The core-to-transition pattern appears linked to deep evolutionary and climatic history. Core areas likely represent ancient centers of species diversification or past climate refugia where organisms survived during harsh periods like ice ages. These areas then served as sources from which species with better dispersal abilities and environmental tolerance spread to colonize surrounding regions.

Additional analysis revealed that climate changes since the Last Glacial Maximum also correlate with the observed patterns, suggesting that historical climate events helped shape the current organization of life on Earth.

Global Implications for Species Richness

The research addresses a fundamental question in ecology: what determines local species richness across the globe? The study found that regional environmental filtering—the process underlying the core-to-transition organization—can be as important as traditional factors like speciation and extinction rates in explaining why some places have more species than others.

Through mathematical modeling, researchers demonstrated that the sorting of species within biogeographical regions explains a substantial portion of global variation in local species richness. This challenges traditional approaches that focus primarily on regional species pool sizes and highlights the importance of understanding environmental filtering processes.

Conservation and Climate Change

The universal nature of this organizing principle offers new tools for predicting how ecosystems might respond to environmental changes. As climate change alters temperature and precipitation patterns worldwide, understanding these core-to-transition dynamics could help scientists anticipate which species and regions face the greatest risks.

The findings also suggest that conservation strategies should prioritize identifying and protecting core areas, which serve as biodiversity reservoirs for entire regions. These areas not only harbor the most species but also likely serve as sources for recolonizing disturbed habitats.

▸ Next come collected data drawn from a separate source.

-- ==== Sys2Proof/Machine/InputTimers.lean ====
section
/-! DEFINITION. Keypad and timer instructions (45_input_timers.md R210 to R215). -/

namespace Sys2Proof.Machine

/-- `Ex9E` (R210). -/
def execSkp (x : RegIdx) (s : State) : Result :=
  .next ((s.setEnv (s.env.keyHeld (s.readV x)).2).skipIf (s.env.keyHeld (s.readV x)).1).advance

/-- `ExA1` (R211). -/
def execSknp (x : RegIdx) (s : State) : Result :=
  .next ((s.setEnv (s.env.keyHeld (s.readV x)).2).skipIf (!(s.env.keyHeld (s.readV x)).1)).advance

/-- The effect of an answer of `KeyReleased()` on `Fx0A` (R212): a key ends the wait and is followed by the ordinary
advance; none leaves the CPU blocked, `PC` on this instruction. -/
def State.receiveKey (s : State) (x : RegIdx) : Option Key → State
  | some k => ((s.setV x (keyByte k)).setWait false).advance
  | none   => (s.setWait true).setWreg x

/-- `Fx0A` (R212): one query in every `Cycle` that executes it. -/
def execWaitKey (x : RegIdx) (s : State) : Result :=
  .next ((s.setEnv s.env.keyReleased.2).receiveKey x s.env.keyReleased.1)

/-- `Fx07` (R213). -/
def execLdVxDT (x : RegIdx) (s : State) : Result := .next (s.setV x s.dt).advance

/-- `Fx15` (R214). -/
def execLdDT (x : RegIdx) (s : State) : Result := .next (s.setDt (s.readV x)).advance

/-- `Fx18` (R215). -/
def execLdST (x : RegIdx) (s : State) : Result := .next (s.setSt (s.readV x)).advance

end Sys2Proof.Machine
end

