-- ==== Sys2Proof/Machine/Unmatched.lean ====
section
/-! DEFINITION. The unmatched opcode (40_cycle.md R107). -/

namespace Sys2Proof.Machine

/-- Row `UNIMPL` (R107): `Report(PC, op)` and the ordinary advance. -/
def execUnimpl (op : Word) (s : State) : Result := .next (s.emit (.report s.pc op)).advance

end Sys2Proof.Machine
end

Methodology and Validation

The researchers employed sophisticated network analysis techniques, treating species and geographic locations as interconnected nodes in a complex system. They used the Infomap algorithm to identify biogeographical regions and their characteristic species, then applied machine learning clustering methods to reveal the seven types of biodiversity areas.

To ensure their findings weren’t artifacts of their analytical approach, the team conducted extensive sensitivity analyses using different numbers of clusters and various geographical scales. The core-to-transition pattern remained consistent across all tests, strengthening confidence in the results.

The study represents one of the most comprehensive analyses of global biodiversity organization ever conducted, spanning multiple continents, life forms, and habitat types while maintaining methodological consistency across all analyses.

This research provides a new lens for understanding life on Earth, suggesting that beneath the planet’s overwhelming biological diversity lies a remarkably simple and universal organizing principle that transcends the boundaries between land and sea, plant and animal, mobile and stationary life forms.